» **PROBLEM TO WORK ON**
Report every line below that has the string "latches" in it.
####
-- ==== Sys2Proof/Machine/Ops.lean ====
section
/-! DEFINITION. The shared operations of every meaning: how an instruction stops, operands and results, retiring and transferring, the counters of R34, packets, the end of a group, saved state, taking a trap (R361 to R363), parking (R367), failing a region (R410), halting a bank core (R289), and returning from a handler (R378). -/

namespace Sys2Proof.Machine

/-! ## How an instruction stops -/

/-- A precise trap: its cause, `tval`, lane fault mask, highest failing address (R363), and the access kind of a fault record (R369). -/
structure TrapRec where
  cause : Cause
  tval : Word64
  lanes : Word64
  addr2 : Word64
  kind : Nat
deriving DecidableEq, Repr

/-- Why an instruction does not complete in this step. -/
inductive Halt where
  /-- It traps precisely (R27). -/
  | trap (t : TrapRec)
  /-- It stalls, holding its issue slot, and is tried again (R98). -/
  | stall
  /-- It stalls for data of other devices or of absent teams: device and aligned 256-byte block (R399, R211). -/
  | ask (reqs : List (Nat × Nat))
  /-- It stalls for old values of atomics on other devices or at absent teams, by location, with the operands in element order (R241, R405). -/
  | atom (reqs : List (Tgt × List AtomArg))
  /-- It suspends its path (R98). -/
  | suspend (w : Wait)
  /-- The group's spill store cannot be reached (R199). -/
  | broken (addr : Word64)
  /-- An open region would need a 65th line (R408). -/
  | full
deriving DecidableEq, Repr

/-- The result of a meaning before it becomes a step: a value, or why it stops. -/
abbrev Res (α : Type) := Except Halt α
/-- The outcome type of every meaning. -/
abbrev Out := Host.Outcome State Fault Refusal

def trapOf (c : Cause) (tval : Word64) : Halt := .trap ⟨c, tval, 0, tval, 1⟩
/-- A precise trap with its cause and `tval`; lanes 0 and addr2 equal to `tval` (R363). -/
def raise {α : Type} (c : Cause) (tval : Word64) : Res α := .error (trapOf c tval)
def illegal {α : Type} : Res α := raise .illegalOp 0
/-- Continues when a condition holds, else stops with a trap. -/
def need (b : Bool) (c : Cause) (tval : Word64) : Res Unit := if b then .ok () else raise c tval
def needOp (b : Bool) : Res Unit := need b .illegalOp 0
/-- Continues when a condition holds, else stalls. -/
def await (b : Bool) : Res Unit := if b then .ok () else .error .stall

/-! ## Operands and results -/

/-- A scalar register; s0 reads as zero (R14). -/
def Hart.sreg (h : Hart) (n : BitVec 6) : Word64 := if n = 0 then 0 else vget h.s n.toNat 0
/-- Writes a scalar register; a write to s0 has no effect (R14). -/
def Hart.setS (h : Hart) (n : BitVec 6) (x : Word64) : Hart := if n = 0 then h else { h with s := vset h.s n.toNat x }

/-- The integer of an inline constant, −16 to 15 (R41); the argument holds the low five bits of the field. -/
def constInt (c : BitVec 5) : Int := (c.toNat : Int) - 16
def constS (c : BitVec 5) : Word64 := BitVec.ofInt 64 (constInt c)

/-- The bits of a valid latch of a kind; any other latch traps (R42). -/
def Path.latch (p : Path) (k : BitVec 2) (kind : LatchKind) : Res VWord :=
  let l := vget p.latches k.toNat default
  if l.kind = kind then .ok l.bits else raise .latchInvalid 0

/-- A scalar source (R40, R41). -/
def State.opnd (s : State) : Src → Res Word64
  | .reg n => .ok (s.hart.sreg n)
  | .latch k => (s.path.latch k .scalar).map (·.setWidth 64)
  | .const c => .ok (constS c)

/-- The focus hart with a scalar result in its destination; nw keeps the register file (R43). -/
def State.setDst (s : State) (d : Dst) (x : Word64) : State := if d.nw then s else s.setHart (s.hart.setS d.reg x)

def Latch.none : Latch := ⟨.invalid, 0⟩
def Latch.scalar (x : Word64) : Latch := ⟨.scalar, x.setWidth 2048⟩
def Latch.vector (v : VWord) : Latch := ⟨.vector, v⟩
def Latch.mask (m : MWord) : Latch := ⟨.mask, m.setWidth 2048⟩

/-! ## Retiring and transferring -/

/-- The address of the word that the path is to execute. -/
def Path.wordAddr (p : Path) : Word64 :=
  match p.clause with
  | some c => c.hdr + BitVec.ofNat 64 (4 * c.idx)
  | none => p.pc
/-- The address of the path's current clause header. -/
def Path.header (p : Path) : Word64 :=
  match p.clause with
  | some c => c.hdr
  | none => p.pc
/-- The header that follows the clause (R72). -/
def Path.nextHeader (p : Path) : Word64 :=
  match p.clause with
  | some c => c.hdr + BitVec.ofNat 64 (4 * (c.count + 1))
  | none => p.pc

/-- The path at the header of another clause, its latches shifted; a yield hint acts on its next readiness (R100). -/
def Path.goto (p : Path) (pc : Word64) : Path :=
  let y := match p.clause with | some c => c.yield | none => false
  { p with pc := pc, clause := none, yielded := y, aging := if y then 0 else p.aging, issuing := false }

/-- Shifts the latches (R23 step 5, R24); a path that is at a boundary then became ready now (R100). -/
def Path.shift (p : Path) (tick : Nat) (b0 : Latch) : Path :=
  { p with since := tick, latches := #v[b0, vget p.latches 0 default, vget p.latches 1 default, vget p.latches 2 default],
           stalled := false, grant := none, arrived := false, replay := false, part := [] }

/-- The path past the n words that an instruction takes; after the last word, at the following header (R23 step 6). -/
def Path.advance (p : Path) (n : Nat) : Path :=
  match p.clause with
  | none => p
  | some c => if c.idx + n ≤ c.count then { p with clause := some { c with idx := c.idx + n } } else p.goto p.nextHeader

/-- Remote data that an instruction has consumed is forgotten when it completes. -/
def Hart.forget (h : Hart) : Hart := { h with arrived := [], asked := [], bad := [] }

/-- The focus after an instruction of n words with its result in b0. -/
def State.retire (s : State) (n : Nat) (b0 : Latch) : State :=
  s.setHart ((s.hart.setPath s.cur.path ((s.path.shift s.tick b0).advance n)).forget)

/-- The focus after a taken transfer. -/
def State.jump (s : State) (b0 : Latch) (target : Word64) : State :=
  s.setHart ((s.hart.setPath s.cur.path ((s.path.shift s.tick b0).goto target)).forget)

/-- A scalar result retires: written to its destination and to b0. -/
def State.retireS (s : State) (n : Nat) (d : Dst) (x : Word64) : State := (s.setDst d x).retire n (.scalar x)
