/-! ## Loads -/

/-- The byte that the youngest of a group's waiting stores writes at a target (R22, R250). -/
def forward (es : List SQEntry) (t : Tgt) : Option Byte :=
  (es.foldl (fun (best : Option (Nat × Byte)) e =>
    let cells := match e.op with | .bytes cs _ _ => cs | .flag cs _ => cs | _ => []
    match cells.reverse.find? (fun c => c.1 == t) with
    | none => best
    | some c => match best with
      | some (i, b) => if i ≤ e.id then some (e.id, c.2) else some (i, b)
      | none => some (e.id, c.2)) none).map (·.2)

/-- The items that an open region holds. -/
def Hart.heldItems (h : Hart) : List SQEntry := match h.region with | some r => r.items | none => []
/-- The stores of a group that wait in its queue or in its region. -/
def Hart.waiting (h : Hart) : List SQEntry := h.sq ++ h.heldItems

/-- Do the n bytes from one target overlap the m bytes from another? -/
def overlaps (t : Tgt) (n : Nat) (u : Tgt) (m : Nat) : Bool :=
  match t, u with
  | .home a, .home b => decide (a < b + m) && decide (b < a + n)
  | .shared a _ _, .shared b _ _ => decide (a < b + m) && decide (b < a + n)
  | .spad k a, .spad l b => k == l && decide (a < b + m) && decide (b < a + n)
  | .win c a _, .win d b _ => c == d && decide (a < b + m) && decide (b < a + n)
  | .remote d a _ _, .remote e b _ _ => d == e && decide (a < b + m) && decide (b < a + n)
  | _, _ => false

/-- The aligned range of bytes that a load's line covers (R391): the 128-byte lines of bytes of this device's or another's memory, the bytes themselves elsewhere. -/
def Tgt.lineOf (t : Tgt) (n : Nat) : Tgt × Nat :=
  match t with
  | .home k => (.home (k / 128 * 128), (k % 128 + n + 127) / 128 * 128)
  | .remote d a x f => (.remote d (a / 128 * 128) x f, (a % 128 + n + 127) / 128 * 128)
  | t => (t, n)

/-- Is a put of the group to some of n bytes still in its queue, or one of a group of its core on its way to the port (R22, R250)? -/
def State.putAhead (s : State) (h : Hart) (t : Tgt) (n : Nat) : Bool :=
  h.sq.any (fun e => match e.op with | .put u _ _ => overlaps t n u 256 | _ => false)
  || s.net.any fun m => (match m.src with | .group k _ => (s.teamOf k).core == s.team.core | _ => false) && !m.refused && match m.body, t with
    | .put off _ _ _ _ _ _, .spad k o => m.core == (s.teamOf k).core && overlaps (.spad 0 ((s.teamOf k).wbase * 4096 + o)) n (.spad 0 off) 256
    | .put off _ _ _ _ _ _, .win c o _ => m.core == c && overlaps (.spad 0 o) n (.spad 0 off) 256
    | _, _ => false

/-- Has a store of the group to a line that the load would read at its home been sent and not yet performed there (R391)? A line that the L1 holds is not read there. -/
def State.lineBusy (s : State) (t : Tgt) (n : Nat) : Bool :=
  match t with
  | .home k => (blocksOf 128 k n).any fun l => (mfind l (s.coreOf s.team.core).l1).isNone
      && s.posted.any fun p => p.team == s.cur.team && p.gid == s.cur.gid && p.meets (128 * l) 128
  | _ => false

/-- Does a packet that asks for no value touch the 128-byte lines of n bytes at an address of its device (R391, R399)? -/
def pktCovers (p : FabPkt) (a n : Nat) : Bool :=
  (blocksOf 128 a n).any fun l =>
    if p.kind = 0x02 then p.addr.toNat / 256 == l / 2 && p.bmask.extractLsb' (128 * (l % 2)) 128 != 0
    else if p.kind = 0x03 then p.addr.toNat / 256 == l / 2
    else (p.kind == 0x04 || p.kind == 0x05) && p.addr.toNat / 128 == l

/-- The targets of an entry. -/
def SQEntry.targets (e : SQEntry) : List Tgt :=
  match e.op with
  | .bytes cs _ _ => cs.map fun (c : Tgt × Byte) => c.1
  | .flag cs _ => cs.map fun (c : Tgt × Byte) => c.1
  | .put t _ _ => [t]
  | .atomic es _ => es.map fun (c : Tgt × AtomArg) => c.1
  | _ => []

/-- Must a load of the group wait: an older atomic to its bytes, a put to them, or a sent store or near-memory command to their line is still to be performed (R22, R246, R391), or a sent store to a remote byte is not acknowledged (R401)? -/
def State.blocked (s : State) (h : Hart) (t : Tgt) (n : Nat) : Bool :=
  h.sq.any (fun e => match e.op with
    | .atomic es _ => es.any fun (u : Tgt × AtomArg) => overlaps t n u.1 8
    | _ => false)
  || s.putAhead h t n || s.lineBusy t n
  || h.near.any (fun c => c.elems.any fun u => overlaps (t.lineOf n).1 (t.lineOf n).2 u.1 8)
  || (match t with
      | .remote d a _ _ => (s.fabric.unacked.any fun p =>
          p.dst.toNat == d && p.core.toNat == s.team.core && p.gid.toNat == s.cur.gid && pktCovers p a n)
          || (s.fabric.fsJobs.any fun j => j.pkt.dst.toNat == d && j.pkt.core.toNat == s.team.core && j.pkt.gid.toNat == s.cur.gid
                && !j.pkt.rg && decide (j.line ∈ blocksOf 128 a n))
          || (h.sq ++ h.flags).any fun e => e.targets.any fun u => overlaps t n u 1
      | _ => false)

/-- Does the running or the suspended job of a bank cover a bank location (R302, R371)? -/
def State.jobCovers (s : State) (key : Nat) : Bool :=
  let b := key / bankSize
  let x := s.bankOf b
  let inR := fun (r : BankRegion) => decide (b * bankSize + r.b0 ≤ key) && decide (key < b * bankSize + r.b0 + 65536 * r.pages)
  (x.running && inR x.region) || (match x.suspended with | some j => inR j.region | none => false)
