/-! ## Moves and fills (R115) -/

def execVmerge (d : Dst) (a b : Src) (k : MSel) (s : State) : Out :=
  let sel := s.sel k
  s.elementwise d a b k false true (k != .none) (cstI s.vc.sew) fun i x y _ _ g => (if sel i then x else y, g)
def execVmv (d : Dst) (a : Src) (k : MSel) (s : State) : Out :=
  s.elementwise d a Src.absent k false false true (cstI s.vc.sew) fun _ x _ _ _ g => (x, g)
def execVid (d : Dst) (k : MSel) (s : State) : Out :=
  s.elementwise d Src.absent Src.absent k false false true (cstI s.vc.sew) fun i _ _ _ _ g => (i % 2 ^ s.vc.sew, g)

/-- VBCAST, with its checks before the scalar source is read. -/
def execVbcast (d : Dst) (a : Src) (k : MSel) (s : State) : Out :=
  s.finish do
    let c := s.vc
    needOp (s.sewOk c && c.dstOk d c.lmul && c.selOk k)
    let x ← s.opnd a
    s.heldDst d c.lmul
    let vals := (List.range c.max).map fun _ => some (x.toNat % 2 ^ c.sew)
    return retireP (s.writeV c d (s.sel k) c.sew c.lmul vals)

/-! ## Compares (R120) -/

/-- A compare of two sources into a mask group. -/
def State.vcompare (s : State) (d : Dst) (a b : Src) (k : MSel) (ok : Bool) (cst : Int → Nat) (f : Nat → Nat → Bool) : Out :=
  s.finish do
    let c := s.vc
    let L := c.lmul
    needOp (ok && s.sewOk c && c.mdstOk d && c.srcOk a L && c.srcOk b L && c.selOk k)
    let x ← s.vsrc c a c.sew cst
    let y ← s.vsrc c b c.sew cst
    s.heldSrc a L
    s.heldSrc b L
    let vals := (List.range c.max).map fun i => some (if f (x i) (y i) then 1 else 0)
    return retireP (s.writeM c d (s.sel k) vals)

/-- An integer compare. -/
def State.vicmp (s : State) (d : Dst) (a b : Src) (u : Bool) (k : MSel) (op : ICmp) : Out :=
  let w := s.vc.sew
  s.vcompare d a b k true (cstI w) fun x y => op.holds (valOf x w u) (valOf y w u)
/-- A floating-point compare. -/
def State.vfcmp (s : State) (d : Dst) (a b : Src) (u : Bool) (k : MSel) (op : FCmp) : Out :=
  let f := fpFormat u s.vc.sew
  let f' := f.getD .f32
  s.vcompare d a b k f.isSome (cstF f') fun x y => op.holds (f'.dec x) (f'.dec y)

def execVcmpeq (d : Dst) (a b : Src) (u : Bool) (k : MSel) (s : State) : Out := s.vicmp d a b u k .eq
def execVcmpne (d : Dst) (a b : Src) (u : Bool) (k : MSel) (s : State) : Out := s.vicmp d a b u k .ne
def execVcmplt (d : Dst) (a b : Src) (u : Bool) (k : MSel) (s : State) : Out := s.vicmp d a b u k .lt
def execVcmple (d : Dst) (a b : Src) (u : Bool) (k : MSel) (s : State) : Out := s.vicmp d a b u k .le
def execVfcmpeq (d : Dst) (a b : Src) (u : Bool) (k : MSel) (s : State) : Out := s.vfcmp d a b u k .eq
def execVfcmplt (d : Dst) (a b : Src) (u : Bool) (k : MSel) (s : State) : Out := s.vfcmp d a b u k .lt
def execVfcmple (d : Dst) (a b : Src) (u : Bool) (k : MSel) (s : State) : Out := s.vfcmp d a b u k .le
def execVfcmpun (d : Dst) (a b : Src) (u : Bool) (k : MSel) (s : State) : Out := s.vfcmp d a b u k .un

/-! ## Reductions (R127) -/

/-- What a reduction leaves in vd: element 0 where `vl` > 0, the rest as tail elements. -/
def reduceCells (c : VC) (em : Word64) (x : Nat) : List (Option Nat) :=
  let E := c.vlen / c.sew
  if c.vl = 0 then List.replicate E none
  else writeRule { c with vl := 1 } em (fun _ => true) c.sew (2 ^ c.sew - 1) 0 (some x :: List.replicate (E - 1) none)

/-- A reduction: from element 0 of b and the source's elements with whether each takes part. -/
def State.reduce (s : State) (d : Dst) (a b : Src) (k : MSel) (ok : Bool) (cst : Int → Nat)
    (f : VC → Nat → List (Nat × Bool) → Gens → Nat × Gens) : Out :=
  s.finish do
    let c := s.vc
    needOp (ok && s.sewOk c && c.dstOk d 1 && c.srcOk a c.lmul && c.srcOk b 1 && c.selOk k)
    let x ← s.vsrc c a c.sew cst
    let y ← s.vsrc c b c.sew cst
    s.heldSrc a c.lmul
    s.heldSrc b 1
    s.heldDst d 1
    let act := c.active s.lanesOn (s.sel k) c.sew
    let g := s.hart.gens
    let (r, g) := if c.vl = 0 then (0, g) else f c (y 0) ((List.range c.max).map fun i => (x i, act i)) g
    return retireP ((s.setGens g).putV c d c.sew 1 (reduceCells c s.lanesOn r))

/-- An integer reduction by a binary operation. -/
def State.vred (s : State) (d : Dst) (a b : Src) (u : Bool) (k : MSel) (f : Int → Int → Int) : Out :=
  let w := s.vc.sew
  s.reduce d a b k true (cstI w) fun _ y xs g =>
    (patOf ((xs.filter (·.2)).foldl (fun r x => f r (valOf x.1 w u)) (valOf y w u)) w, g)

def execVredsum (d : Dst) (a b : Src) (u : Bool) (k : MSel) (s : State) : Out := s.vred d a b u k fun x y => x + y
def execVredmax (d : Dst) (a b : Src) (u : Bool) (k : MSel) (s : State) : Out := s.vred d a b u k fun x y => if x ≤ y then y else x
def execVredmin (d : Dst) (a b : Src) (u : Bool) (k : MSel) (s : State) : Out := s.vred d a b u k fun x y => if x ≤ y then x else y

/-! ## Scans (R129) -/

/-- The running values of a scan from element i on: reset at heads, advanced at active elements. -/
def scanFrom (head act : Nat → Bool) (step : Nat → Nat → Nat → Gens → Nat × Gens) (x : Nat → Nat) :
    List Nat → (acc : Nat) → Gens → List (Option Nat) × Gens
  | [], _, g => ([], g)
  | i :: is, acc, g =>
    let acc := if head i then 0 else acc
    let (acc, g) := if act i then step i acc (x i) g else (acc, g)
    let (vs, g) := scanFrom head act step x is acc g
    (some acc :: vs, g)

/-- A scan; 0 is the pattern of the sum's start in every format. -/
def State.scan (s : State) (d : Dst) (a b : Src) (k : MSel) (ok : Bool) (cst : Int → Nat)
    (step : Nat → Nat → Nat → Gens → Nat × Gens) : Out :=
  s.finish do
    let c := s.vc
    let L := c.lmul
    needOp (ok && s.sewOk c && c.dstOk d L && c.srcOk a L && c.msrcOk b && c.selOk k)
    let x ← s.vsrc c a c.sew cst
    let h ← s.msrc b
    s.heldSrc a L
    s.heldDst d L
    let sel := s.sel k
    let (vals, g) := scanFrom h (c.active s.lanesOn sel c.sew) step x (List.range c.max) 0 s.hart.gens
    return retireP ((s.setGens g).writeV c d sel c.sew L vals)

def execVscan (d : Dst) (a b : Src) (k : MSel) (s : State) : Out :=
  let w := s.vc.sew
  s.scan d a b k true (cstI w) fun _ acc x g => ((acc + x) % 2 ^ w, g)

/-! ## Permutations (R130 to R132) -/

/-- A permutation of one source group by a scalar: the value of each element, none where it is not written, whatever the policies (R130). -/
def State.slide (s : State) (d : Dst) (a b : Src) (k : MSel) (f : Nat → (Nat → Nat) → Nat → Nat → Option Nat) : Out :=
  s.finish do
    let c := s.vc
    let L := c.lmul
    needOp (s.sewOk c && c.dstOk d L && c.srcOk a L && c.selOk k && !dstMeets d L a L)
    let x ← s.vsrc c a c.sew (cstI c.sew)
    let n ← s.opnd b
    s.heldSrc a L
    s.heldDst d L
    let vals := (List.range c.max).map fun i => f c.max x n.toNat i
    let cells := writeRule c s.lanesOn (s.sel k) c.sew (2 ^ c.sew - 1) 0 vals
    let cells := (cells.zip vals).map fun p => if p.2.isNone then none else p.1
    return retireP (s.putV c d c.sew L cells)

def execVslideup (d : Dst) (a b : Src) (k : MSel) (s : State) : Out :=
  s.slide d a b k fun _ x n i => if n ≤ i then some (x (i - n)) else none
def execVslidedn (d : Dst) (a b : Src) (k : MSel) (s : State) : Out :=
  s.slide d a b k fun m x n i => some (if i + n < m then x (i + n) else 0)

def execVrgather (d : Dst) (a b : Src) (k : MSel) (s : State) : Out :=
  s.finish do
    let c := s.vc
    let L := c.lmul
    needOp (s.sewOk c && c.dstOk d L && c.srcOk a L && c.srcOk b L && c.selOk k && !dstMeets d L a L && !dstMeets d L b L)
    let x ← s.vsrc c a c.sew (cstI c.sew)
    let y ← s.vsrc c b c.sew (cstI c.sew)
    s.heldSrc a L
    s.heldSrc b L
    s.heldDst d L
    let vals := (List.range c.max).map fun i => some (if y i < c.max then x (y i) else 0)
    return retireP (s.writeV c d (s.sel k) c.sew L vals)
####
» **EXERCISE ANSWER**
  let l := vget p.latches k.toNat default
/-- The path at the header of another clause, its latches shifted; a yield hint acts on its next readiness (R100). -/
/-- Shifts the latches (R23 step 5, R24); a path that is at a boundary then became ready now (R100). -/
  { p with since := tick, latches := #v[b0, vget p.latches 0 default, vget p.latches 1 default, vget p.latches 2 default],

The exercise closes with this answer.